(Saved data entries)

Start of Block

@[simp] theorem beginRun_sources : (beginRun s).sources = s.sources := rfl
@[simp] theorem beginRun_slotDuration : (beginRun s).slotDuration = s.slotDuration := rfl
@[simp] theorem beginRun_running : (beginRun s).running = true := rfl
@[simp] theorem beginRun_stopReq : (beginRun s).stopReq = false := rfl
@[simp] theorem beginRun_slotIdx : (beginRun s).slotIdx = s.slotIdx := rfl
@[simp] theorem beginRun_slotPhase : (beginRun s).slotPhase = s.slotPhase := rfl
@[simp] theorem beginRun_txFrame : (beginRun s).txFrame = s.txFrame := rfl
@[simp] theorem beginRun_rng : (beginRun s).rng = s.rng := rfl
@[simp] theorem beginRun_txWritten : (beginRun s).txWritten = s.txWritten := rfl
@[simp] theorem beginRun_calling : (beginRun s).calling = s.calling := rfl
@[simp] theorem beginRun_reading : (beginRun s).reading = s.reading := rfl
@[simp] theorem beginRun_transport : (beginRun s).transport = s.transport := rfl
@[simp] theorem beginRun_clock : (beginRun s).clock = s.clock := rfl
@[simp] theorem beginRun_faultRecord : (beginRun s).faultRecord = s.faultRecord := rfl
@[simp] theorem beginRun_params : (beginRun s).params = s.params := rfl
@[simp] theorem beginRun_turns : (beginRun s).turns = s.turns := rfl
@[simp] theorem beginRun_sensorIn : (beginRun s).sensorIn = s.sensorIn := rfl
@[simp] theorem beginRun_transportIn : (beginRun s).transportIn = s.transportIn := rfl
@[simp] theorem beginRun_clockIn : (beginRun s).clockIn = s.clockIn := rfl
@[simp] theorem beginRun_drawIn : (beginRun s).drawIn = s.drawIn := rfl
@[simp] theorem beginRun_out : (beginRun s).out = s.out := rfl

@[simp] theorem endRun_sources (st : Status) : (endRun st s).sources = s.sources := rfl
@[simp] theorem endRun_slotDuration (st : Status) : (endRun st s).slotDuration = s.slotDuration := rfl
@[simp] theorem endRun_running (st : Status) : (endRun st s).running = false := rfl
@[simp] theorem endRun_stopReq (st : Status) : (endRun st s).stopReq = false := rfl
@[simp] theorem endRun_slotIdx (st : Status) : (endRun st s).slotIdx = s.slotIdx := rfl
@[simp] theorem endRun_slotPhase (st : Status) : (endRun st s).slotPhase = .boundary := rfl
@[simp] theorem endRun_txFrame (st : Status) : (endRun st s).txFrame = s.txFrame := rfl
@[simp] theorem endRun_rng (st : Status) : (endRun st s).rng = s.rng := rfl
@[simp] theorem endRun_txWritten (st : Status) : (endRun st s).txWritten = s.txWritten := rfl
@[simp] theorem endRun_calling (st : Status) : (endRun st s).calling = false := rfl
@[simp] theorem endRun_reading (st : Status) : (endRun st s).reading = s.reading := rfl
@[simp] theorem endRun_transport (st : Status) : (endRun st s).transport = s.transport := rfl
@[simp] theorem endRun_clock (st : Status) : (endRun st s).clock = s.clock := rfl
@[simp] theorem endRun_faultRecord (st : Status) : (endRun st s).faultRecord = s.faultRecord := rfl
@[simp] theorem endRun_params (st : Status) : (endRun st s).params = s.params := rfl
@[simp] theorem endRun_turns (st : Status) : (endRun st s).turns = s.turns := rfl
@[simp] theorem endRun_sensorIn (st : Status) : (endRun st s).sensorIn = s.sensorIn := rfl
@[simp] theorem endRun_transportIn (st : Status) : (endRun st s).transportIn = s.transportIn := rfl
@[simp] theorem endRun_clockIn (st : Status) : (endRun st s).clockIn = s.clockIn := rfl
@[simp] theorem endRun_drawIn (st : Status) : (endRun st s).drawIn = s.drawIn := rfl
@[simp] theorem endRun_out (st : Status) : (endRun st s).out = s.out ++ [.response .tdmaStart st .nothing] := rfl

@[simp] theorem recordFault_sources (f : RunFault) : (recordFault f s).sources = s.sources := rfl
@[simp] theorem recordFault_slotDuration (f : RunFault) : (recordFault f s).slotDuration = s.slotDuration := rfl
@[simp] theorem recordFault_running (f : RunFault) : (recordFault f s).running = s.running := rfl
@[simp] theorem recordFault_stopReq (f : RunFault) : (recordFault f s).stopReq = s.stopReq := rfl
@[simp] theorem recordFault_slotIdx (f : RunFault) : (recordFault f s).slotIdx = s.slotIdx := rfl
@[simp] theorem recordFault_slotPhase (f : RunFault) : (recordFault f s).slotPhase = s.slotPhase := rfl
@[simp] theorem recordFault_txFrame (f : RunFault) : (recordFault f s).txFrame = s.txFrame := rfl
@[simp] theorem recordFault_rng (f : RunFault) : (recordFault f s).rng = s.rng := rfl
@[simp] theorem recordFault_txWritten (f : RunFault) : (recordFault f s).txWritten = s.txWritten := rfl
@[simp] theorem recordFault_calling (f : RunFault) : (recordFault f s).calling = s.calling := rfl
@[simp] theorem recordFault_reading (f : RunFault) : (recordFault f s).reading = s.reading := rfl
@[simp] theorem recordFault_transport (f : RunFault) : (recordFault f s).transport = s.transport := rfl
@[simp] theorem recordFault_clock (f : RunFault) : (recordFault f s).clock = s.clock := rfl
@[simp] theorem recordFault_faultRecord (f : RunFault) : (recordFault f s).faultRecord = some (s.faultRecord.getD f) := rfl
@[simp] theorem recordFault_params (f : RunFault) : (recordFault f s).params = s.params := rfl
@[simp] theorem recordFault_turns (f : RunFault) : (recordFault f s).turns = s.turns := rfl
@[simp] theorem recordFault_sensorIn (f : RunFault) : (recordFault f s).sensorIn = s.sensorIn := rfl
@[simp] theorem recordFault_transportIn (f : RunFault) : (recordFault f s).transportIn = s.transportIn := rfl
@[simp] theorem recordFault_clockIn (f : RunFault) : (recordFault f s).clockIn = s.clockIn := rfl
@[simp] theorem recordFault_drawIn (f : RunFault) : (recordFault f s).drawIn = s.drawIn := rfl
@[simp] theorem recordFault_out (f : RunFault) : (recordFault f s).out = s.out := rfl
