-- ==== Sys2Proof/Laws/Moves.lean ====
section
/-! SUPPORT. What a move can do, once for each kind of move: an operation, a turn of the scheduler, a step. Every
invariant and frame is derived from these. -/

namespace Sys2Proof.Machine

/-- The next states of an operation. -/
inductive ExecMove (s : State) : Instr → State → Prop where
  | responds (i : Instr) (status : Status) (r : Result) : ExecMove s i (respond i.op status r s)
  | adds (r : SourceRecord) (stopped : s.running = false) (known : r.kind ≠ .unknown) (room : sourceListFull s = false) :
      ExecMove s (.tdmaAdd r) (answer .tdmaAdd .nothing { s with sources := s.sources ++ [r] })
  | starts (t c : Nat) (stopped : s.running = false) (some : s.sources ≠ []) :
      ExecMove s (.tdmaStart t c) (enterRun t c s)
  | stops : ExecMove s .tdmaStop (answer .tdmaStop .nothing (requestStop s))
  | draws (signal : List Sample) (noise : Number) (k : Nat) (r : Result) :
      ExecMove s (.chanApply signal noise) (answer .chanApply r (askDraws k noise s))

theorem exec_move {i : Instr} {s t : State} (h : exec i s = .next t) : ExecMove s i t := by
  cases i with
  | frameEnc flag dest src data =>
    simp only [exec, execFrameEnc] at h
    split at h <;> (cases h; exact .responds (.frameEnc flag dest src data) _ _)
  | frameDec bytes =>
    simp only [exec, execFrameDec] at h
    split at h <;> (cases h; exact .responds (.frameDec bytes) _ _)
  | sensPack nb te aq =>
    simp only [exec, execSensPack] at h
    split at h <;> (cases h; exact .responds (.sensPack nb te aq) _ _)
  | sensUnpack data => cases h; exact .responds (.sensUnpack data) _ _
  | tdmaAdd r =>
    simp only [exec, execTdmaAdd] at h
    split at h
    · cases h; exact .responds (.tdmaAdd r) _ _
    · split at h
      · cases h; exact .responds (.tdmaAdd r) _ _
      · split at h
        · cases h
        · cases h; exact .adds r (by simp_all) (by assumption) (by simp_all)
  | tdmaStart tr c =>
    simp only [exec, execTdmaStart] at h
    split at h
    · cases h; exact .responds (.tdmaStart tr c) _ _
    · split at h
      · cases h; exact .responds (.tdmaStart tr c) _ _
      · cases h; exact .starts tr c (by simp_all) (by simp_all)
  | tdmaStop => cases h; exact .stops
  | bpskMod bytes =>
    simp only [exec, execBpskMod] at h
    split at h
    · cases h; exact .responds (.bpskMod bytes) _ _
    · cases h
  | chanApply signal noise =>
    simp only [exec, execChanApply] at h
    split at h
    · cases h
    · split at h
      · cases h; exact .draws signal noise _ _
      · obtain ⟨ys, hy, -, -⟩ := channel_eq noise signal s
        rw [hy] at h; cases h; exact .draws signal noise _ _
  | bpskDemod signal => cases h; exact .responds (.bpskDemod signal) _ _

/-- The next states of a turn of the scheduler (R126 to R131, R135). -/
inductive SchedulerMove (s : State) : State → Prop where
  | stays : SchedulerMove s s
  | ends (run : s.running = true) (stop : s.stopReq = true) (at_ : s.slotPhase = .boundary) :
      SchedulerMove s (endRun .ok s)
  | opens (run : s.running = true) (stop : s.stopReq = false) (at_ : s.slotPhase = .boundary) :
      SchedulerMove s { s with slotPhase := .read, calling := false }
  | callsSensor (r : SourceRecord) (run : s.running = true) (at_ : s.slotPhase = .read)
      (src : s.sources[s.slotIdx]? = some r) :
      SchedulerMove s (emit (.sensorRead s.slotIdx r.port) { s with calling := true })
  | reads (v : Int) (rest : List SensorAnswer) (run : s.running = true) (at_ : s.slotPhase = .read)
      (inp : s.sensorIn = .value v :: rest) :
      SchedulerMove s { s with sensorIn := rest, reading := v, calling := false, slotPhase := .build }
  | readFails (rest : List SensorAnswer) (run : s.running = true) (at_ : s.slotPhase = .read)
      (inp : s.sensorIn = .fails :: rest) :
      SchedulerMove s (endRunOnFault (.sensorReadFailed s.slotIdx) { s with sensorIn := rest })
  | builds (r : SourceRecord) (w : BitVec 64) (run : s.running = true) (at_ : s.slotPhase = .build)
      (src : s.sources[s.slotIdx]? = some r) (frame : buildFrame s.params r s.reading = some w) :
      SchedulerMove s { s with txFrame := w, txWritten := true, calling := false, slotPhase := .transmit }
  | buildFails (r : SourceRecord) (run : s.running = true) (at_ : s.slotPhase = .build)
      (src : s.sources[s.slotIdx]? = some r) (frame : buildFrame s.params r s.reading = none) :
      SchedulerMove s (endRunOnFault (.buildError s.slotIdx) s)
  | callsTransport (run : s.running = true) (at_ : s.slotPhase = .transmit) (written : s.txWritten = true) :
      SchedulerMove s (emit (.transmit s.transport (frameBytes s.txFrame)) { s with calling := true })
  | sent (rest : List TransportAnswer) (run : s.running = true) (at_ : s.slotPhase = .transmit)
      (inp : s.transportIn = .ok :: rest) :
      SchedulerMove s { s with transportIn := rest, calling := false, slotPhase := .suspend }
  | notSent (rest : List TransportAnswer) (run : s.running = true) (at_ : s.slotPhase = .transmit)
      (inp : s.transportIn = .fail :: rest) (suspends : s.params.suspendOnTxFail = true) :
      SchedulerMove s { emit (.event .transportFailure s.slotIdx) { s with transportIn := rest, calling := false } with
        slotPhase := .suspend }
  | skips (rest : List TransportAnswer) (run : s.running = true) (at_ : s.slotPhase = .transmit)
      (range : s.slotIdx < s.sources.length)
      (inp : s.transportIn = .fail :: rest) (suspends : s.params.suspendOnTxFail = false) :
      SchedulerMove s
        (advance (emit (.event .transportFailure s.slotIdx) { s with transportIn := rest, calling := false }))
  | callsClock (run : s.running = true) (at_ : s.slotPhase = .suspend) :
      SchedulerMove s (emit (.suspend s.clock (numberDivNat s.params.arith s.slotDuration s.sources.length))
        { s with calling := true })
  | wakes (n : Nat) (run : s.running = true) (at_ : s.slotPhase = .suspend) (range : s.slotIdx < s.sources.length)
      (inp : s.clockIn = n + 1) : SchedulerMove s (advance { s with clockIn := n })

theorem schedulerTurn_move {s t : State} (h : schedulerTurn s = .next t) : SchedulerMove s t := by
  unfold schedulerTurn at h
  split at h
  · cases h; exact .stays
  rename_i hrun
  have run : s.running = true := by simpa using hrun
  split at h
  · rename_i hs
    simp only [observesStop, Bool.and_eq_true, decide_eq_true_eq] at hs
    cases h; exact .ends run hs.1 hs.2
  rename_i hstop
  split at h
  · rename_i r src
    have range : s.slotIdx < s.sources.length := (List.getElem?_eq_some_iff.mp src).1
    unfold slotPhaseStep at h
    split at h
    · rename_i at_
      cases h; exact .opens run (by simpa [observesStop, at_] using hstop) at_
    · rename_i at_
      unfold readPhase at h
      split at h
      · split at h
        · cases h; exact .reads _ _ run at_ (by assumption)
        · cases h; exact .readFails _ run at_ (by assumption)
        · cases h; exact .stays
      · cases h; exact .callsSensor r run at_ src
    · rename_i at_
      unfold buildPhase at h
      split at h
      · cases h; exact .builds r _ run at_ src (by assumption)
      · cases h; exact .buildFails r run at_ src (by assumption)
    · rename_i at_
      unfold transmitPhase at h
      split at h
      · split at h
        · cases h; exact .sent _ run at_ (by assumption)
        · simp only at h
          split at h
          · cases h; exact .notSent _ run at_ (by assumption) (by assumption)
          · cases h; exact .skips _ run at_ range (by assumption) (by simp_all)
        · cases h; exact .stays
      · split at h
        · cases h; exact .callsTransport run at_ (by assumption)
        · cases h
    · rename_i at_
      unfold suspendPhase at h
      split at h
      · split at h
        · cases h; exact .wakes _ run at_ range (by assumption)
        · cases h; exact .stays
      · cases h; exact .callsClock run at_
  · cases h

/-- A turn of the scheduler stops the machine only at a position that is none, or on a frame never built. -/
theorem schedulerTurn_fault {s : State} {f : Fault} (h : schedulerTurn s = .fault f) :
    s.running = true ∧ (s.sources[s.slotIdx]? = none ∨ s.slotPhase = .transmit ∧ s.txWritten = false) := by
  unfold schedulerTurn at h
  split at h
  · cases h
  rename_i hrun
  refine ⟨by simpa using hrun, ?_⟩
  split at h
  · cases h
  split at h
  · unfold slotPhaseStep at h
    split at h
    · cases h
    · unfold readPhase at h
      repeat' split at h
      all_goals cases h
    · unfold buildPhase at h
      split at h <;> cases h
    · rename_i at_
      unfold transmitPhase at h
      split at h
      · split at h <;> (try simp only at h)
        · cases h
        · split at h <;> cases h
        · cases h
      · split at h
        · cases h
        · exact .inr ⟨at_, by simp_all⟩
    · unfold suspendPhase at h
      repeat' split at h
      all_goals cases h
  · exact .inl (by assumption)

/-- The next states of a step. -/
inductive StepMove (s : State) : State → Prop where
  | operates (request : List Byte) (i : Instr) (rest : List Turn) (t : State) (turn : s.turns = .host request :: rest)
      (decoded : decodeRequest request = .ok i) (runs : exec i { s with turns := rest } = .next t) : StepMove s t
  | schedules (rest : List Turn) (t : State) (turn : s.turns = .scheduler :: rest ∨ s.turns = [] ∧ rest = [])
      (runs : schedulerTurn { s with turns := rest } = .next t) : StepMove s t
  | raisesStop (rest : List Turn) (turn : s.turns = .stopLine :: rest) : StepMove s (requestStop { s with turns := rest })
  | resets (rest : List Turn) (turn : s.turns = .resetLine :: rest) (stopped : s.running = false)
      (domain : numberNonNegative s.params.slotDuration = true) : StepMove s (resetBlock { s with turns := rest })

theorem step_move {s t : State} (h : step s = .next t) : StepMove s t := by
  unfold step fetch at h
  rcases hturns : s.turns with _ | ⟨turn, rest⟩
  · have hs : { s with turns := [] } = s := by cases s; simp_all
    simp only [hturns] at h
    exact .schedules [] t (.inr ⟨hturns, rfl⟩) (by rw [hs]; exact h)
  · cases turn with
    | host request =>
      simp only [hturns] at h
      cases hd : decodeRequest request with
      | ok i => rw [hd] at h; exact .operates request i rest t hturns hd h
      | error e => rw [hd] at h; cases h
    | scheduler => simp only [hturns] at h; exact .schedules rest t (.inl hturns) h
    | stopLine => simp only [hturns] at h; cases h; exact .raisesStop rest hturns
    | resetLine =>
      simp only [hturns, takeReset_eq] at h
      split at h
      · cases h
      · split at h
        · cases h; exact .resets rest hturns (by simp_all) (by simp_all)
        · cases h

/-- No operation stops the machine with a fault. -/
theorem exec_ne_fault (i : Instr) (s : State) (f : Fault) : exec i s ≠ .fault f := by
  cases i <;> simp only [exec, execFrameEnc, execFrameDec, execSensPack, execSensUnpack, execTdmaAdd, execTdmaStart,
    execTdmaStop, execBpskMod, execChanApply, execBpskDemod] <;> (repeat' split) <;> simp

/-- A state with other turns to come meets the invariant as well. -/
theorem inv_turns (s : State) (rest : List Turn) (h : s.Inv) : ({ s with turns := rest } : State).Inv :=
  ⟨⟨h.run.1, h.run.2, h.run.3⟩, ⟨h.slot.1, h.slot.2⟩, ⟨h.list.1, h.list.2, h.list.3⟩⟩

/-- One step of a run on the host's interface. -/
theorem run_succ (n : Nat) (s : State) :
    Host.Core.run Sys2Proof.core (n + 1) s
      = match step s with
        | .next t => Host.Core.run Sys2Proof.core n t
        | .fault r => .fault r
        | .refused r => .refused r := by
  cases h : step s <;> simp [Host.Core.run, show Sys2Proof.core.step s = _ from h]

@[simp] theorem run_zero (s : State) : Host.Core.run Sys2Proof.core 0 s = .next s := rfl

/-- With no turn named, a step is a turn of the scheduler. -/
theorem step_noTurns {s : State} (h : s.turns = []) : step s = schedulerTurn s := by simp [step, fetch, h]

end Sys2Proof.Machine
end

End of Block

Print, please, the lines above from the very first through the one that holds "(beginRun s).reading = s.reading := rfl", both included, word for word and with nothing else.

» **Answer to this exercise**:
@[simp] theorem beginRun_sources : (beginRun s).sources = s.sources := rfl
@[simp] theorem beginRun_slotDuration : (beginRun s).slotDuration = s.slotDuration := rfl
@[simp] theorem beginRun_running : (beginRun s).running = true := rfl
@[simp] theorem beginRun_stopReq : (beginRun s).stopReq = false := rfl
@[simp] theorem beginRun_slotIdx : (beginRun s).slotIdx = s.slotIdx := rfl
@[simp] theorem beginRun_slotPhase : (beginRun s).slotPhase = s.slotPhase := rfl
@[simp] theorem beginRun_txFrame : (beginRun s).txFrame = s.txFrame := rfl
@[simp] theorem beginRun_rng : (beginRun s).rng = s.rng := rfl
@[simp] theorem beginRun_txWritten : (beginRun s).txWritten = s.txWritten := rfl
@[simp] theorem beginRun_calling : (beginRun s).calling = s.calling := rfl
@[simp] theorem beginRun_reading : (beginRun s).reading = s.reading := rfl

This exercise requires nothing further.